Vaniver comments on Newcomb's Problem and Regret of Rationality - Less Wrong

64 Post author: Eliezer_Yudkowsky 31 January 2008 07:36PM

You are viewing a comment permalink. View the original post to see all comments and the full post content.

Comments (588)

Sort By: Old

You are viewing a single comment's thread. Show more comments above.

Comment author: Vaniver 12 July 2012 04:23:17PM *  0 points [-]

No, P(I'm wrong about something mathematical) is 1-epsilon. P(I'm wrong about this mathematical thing) is often low- like 2%, and sometimes actually 0, like when discussing the intersection of a set and its complement. It's defined to be the empty set- there's no way that it can fail to be the empty set. I may not have complete confidence in the rest of set theory, and I may not expect that the complement of a set (or the set itself) is always well-defined, but when I limit myself to probability measures over reasonable spaces then I'm content.

Comment author: Decius 16 July 2012 05:41:49PM 1 point [-]

So, for some particular aspects of math, you have certainty 1-epsilon, where epsilon is exactly zero?

What you are really doing is making the claim "Given that what I know about mathematics is correct, then the intersection of a set and its complement is the empty set."

Comment author: Vaniver 16 July 2012 07:33:04PM 0 points [-]

I was interpreting "something" as "at least one thing." Almost surely my understanding of mathematics as a whole is incorrect somewhere, but there are a handful of mathematical statements that I believe with complete metaphysical certitude.

What you are really doing is making the claim "Given that what I know about mathematics is correct, then the intersection of a set and its complement is the empty set."

"Correct" is an unclear word, here.
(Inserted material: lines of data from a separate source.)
/-- The new value of an atomic on `w` bits (R370, R414); the compare value only for `.cas`. -/
def atomicNew (op : AtomicOp) (w : Nat) (old b cmp : Nat) : Nat :=
  match op with
  | .add => (old + b) % 2 ^ w
  | .min => if elemInt true w old ≤ elemInt true w b then old else b
  | .max => if elemInt true w b ≤ elemInt true w old then old else b
  | .and => old &&& b
  | .or => old ||| b
  | .xor => old ^^^ b
  | .exch => b
  | .cas => if old == cmp then b else old

/-- An atomic performed at home on the copy of die 0 (R231, R234): the old value and the state after; `f` answers none when
nothing is written (R371, R414). -/
def performAtomic (s : State) (ls : List GLoc) (f : Nat → Option Nat) : Nat × State :=
  let old := leNat (homeRead s.mem 0 ls)
  (old, match f old with
    | some v => s.perform (ls.zip (leBytes ls.length v))
    | none => s)

/-! ## The range scoreboard (R210, R211) -/

def Range.meets (a b : Range) : Bool := a.sp == b.sp && decide (a.lo < b.lo + b.len ∧ b.lo < a.lo + a.len)

/-- Two ranges compared in 64-byte granules (R211). -/
def Range.meets64 (a b : Range) : Bool :=
  a.sp == b.sp && a.len != 0 && b.len != 0 &&
    decide (a.lo / 64 ≤ (b.lo + b.len - 1) / 64 ∧ b.lo / 64 ≤ (a.lo + a.len - 1) / 64)

/-! ## Streams, rows and retirement -/

/-- The entry is an engine command. -/
def Entry.isEngine (e : Entry) : Bool :=
  match e.item with
  | .slot i => i.eform.isSome
  | .marker _ => false
def Entry.isMarker (e : Entry) : Bool :=
  match e.item with
  | .slot _ => false
  | .marker _ => true

/-- The entry lies behind the row: taken, also in the window of a slot that is still to be taken (R85), or an engine command handed
over on the row's member. -/
def Ctx.passedBy (c : Ctx) (r : Row) (e : Entry) : Bool :=
  decide (e.seq < r.issue) || r.ahead.contains e.seq || (e.isEngine && decide (e.seq < ((c.member r.member).map fun m => m.handed).getD 0))

/-- The next entry a row takes; behind a slot whose fault has not stopped the row yet, if there is one (R85). -/
def Ctx.nextEntry (c : Ctx) (r : Row) : Option Entry :=
  c.stream.find? fun e => !c.passedBy r e && !(r.late.any fun x => x.1 == e.seq)

/-! ## Rows before and behind a slot -/

/-- Rows of one slot follow item order. -/
def monoRowBlocked (s : State) (c : Ctx) (r : Row) (e : Entry) : Bool :=
  monoBlocked s c e.key || (c.mono && c.rows.any fun q => q.live && decide (q.item < r.item) && !c.passedBy q e)

/-- Every non-retired row has completed every slot below an order number, on one member or on all. -/
def Ctx.rowsBeyond (c : Ctx) (m : Option Nat) (seq : Nat) : Bool :=
  c.rows.all fun r => !r.live || (m.isSome && m != some r.member) ||
    c.stream.all fun e => decide (seq ≤ e.seq) || c.passedBy r e

/-- Every earlier engine command has been handed over on a member. -/
def Ctx.enginesBeyond (c : Ctx) (m : Nat) (seq : Nat) : Bool :=
  c.stream.all fun e => !e.isEngine || decide (seq ≤ e.seq) || decide (e.seq < ((c.member m).map fun x => x.handed).getD 0)

/-- ESNs that every row of a member has passed or retired before reaching; an MWAIT or CWAIT that holds the rows is not behind them
(R93, R186, R353). -/
def Ctx.passedEsns (c : Ctx) (m : Nat) : Nat :=
  if (c.memberRows m).isEmpty then c.emitCount
  else
    c.fed - (c.stream.filter fun e => !e.isMarker && (c.memberRows m).any fun r => !c.passedBy r e).length -
      ((c.member m).map fun mb => mb.holds.length).getD 0

/-- Entries that every row and every member has left behind disappear (R57, R59, R60). -/
def Ctx.prune (c : Ctx) : Ctx :=
  { c with stream := c.stream.filter fun e =>
      e.isMarker || (if e.isEngine then c.members.any fun m => decide (m.handed ≤ e.seq)
        else c.rows.any fun r => r.live && !c.passedBy r e),
           stores := c.stores.filter fun x => c.rows.any fun r => r.live && decide (r.item < x.item) && decide (r.issue ≤ x.seq) }

/-- A vote resolves once every non-retired row has completed it (R78, R79). -/
def Ctx.resolveVotes (c : Ctx) : Ctx :=
  { c with vq := c.vq.map fun v =>
      match v.kind, v.seq, v.result with
      | .schk, _, _ => v
      | k, some q, none =>
        if c.rows.all fun r => !r.live || decide (q < r.issue) || r.ahead.contains q then
          { v with result := some (match k with
            | .any => if v.anySet then 1 else 0
            | .all => if v.allSet then 1 else 0
            | _ => BitVec.ofNat 64 v.count) }
        else v
      | _, _, _ => v }

/-- R29, R46: a row retires at an order number: granules free, carried registers frozen, what waits for it dropped. -/
def Ctx.retireRow (c : Ctx) (r : Row) (seq : Nat) (esn : BitVec 48) : Ctx :=
  let r := { r with retired := some ⟨seq, esn, c.carried.map fun x => (x, r.reg x)⟩, windows := [], stop := none, late := none, amo := none, held := none,
                    due := [], lateMask := none }
  let c := { c.putRow r with kept := c.kept.filter fun k => k.item != r.item }
  { c with members := c.members.map fun m => { m with inbox := m.inbox.filter fun k => k.consumer != r.item } }

/-- No MWAIT or CWAIT holds the rows of a member. -/
def Ctx.unheld (c : Ctx) (m : Nat) : Bool := (c.member m).all fun mb => mb.holds.isEmpty

/-- A slot that a row completes before it retires at EXIT: a lane instruction (R29), and an MWAIT or CWAIT, which holds the rows (log 32); no
other engine command, no marker. -/
def Instr.keepsRow (i : Instr) : Bool :=
  match i with
  | .mwait _ | .cwait _ => true
  | _ => i.eform.isNone

/-- The same of what the stream holds. -/
def StreamItem.keepsRow : StreamItem → Bool
  | .slot i => Instr.keepsRow i
  | .marker _ => false

/-- The same of what is still to enter the stream. -/
def Intake.keepsRow : Intake → Bool
  | .entry e => e.item.keepsRow
  | .replay r => (r.recs.drop (Config.segment * r.segment)).any fun x => Instr.keepsRow x.i

/-- After EXIT a row retires once it has completed every lane instruction and no wait holds it (R29, R186; log 32).  DESIGN CHOICE (log 32):
the ESN that R46 has recorded is then the one that the next slot would get, as it is at a discard. -/
def Ctx.retireDone (c : Ctx) : Ctx :=
  if c.exited && c.intake.all fun i => !i.keepsRow then
    c.rows.foldl (fun c x =>
      match c.rowOf x.item with
      | some r =>
        if r.live && c.unheld r.member && c.stream.all (fun e => !e.item.keepsRow || c.passedBy r e) then c.retireRow r c.nextSeq c.nextEsn
        else c
      | none => c) c
  else c

/-- Inspection slots are executed in non-retired rows only (R302). -/
def Ctx.pruneChannel (c : Ctx) : Ctx :=
  { c with channel := (c.channel.map fun x =>
      if x.1.isMarker then x else (x.1, x.2.filter fun k => (c.rowOf k).any Row.live)).filter fun x => x.1.isMarker || !x.2.isEmpty }

/-- What follows every change of a row's position. -/
def Ctx.settle (c : Ctx) : Ctx := c.retireDone.prune.resolveVotes.prune.pruneChannel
Suppose I start off with a handful of axioms. What is the probability that one of the axioms is true / correct? In the context of that system, 1, since it's the starting point. Now, the axioms might not be useful or relevant to reality, and the axioms may conflict and thus the system isn't internally consistent (i.e. statements having probability 0 and 1 simultaneously). And so the geometer who is only 1-epsilon sure that Euclid's axioms describe the real world will be able to update gracefully when presented with evidence that real space is curved, even though they retain the same confidence in their Euclidean proofs (as they apply to abstract concepts).

Basically, I only agree with this post when it comes to statements about which uncertainty is reasonable. If you require 1-epsilon certainty for anything, even P(A|A), then you break the math of probability.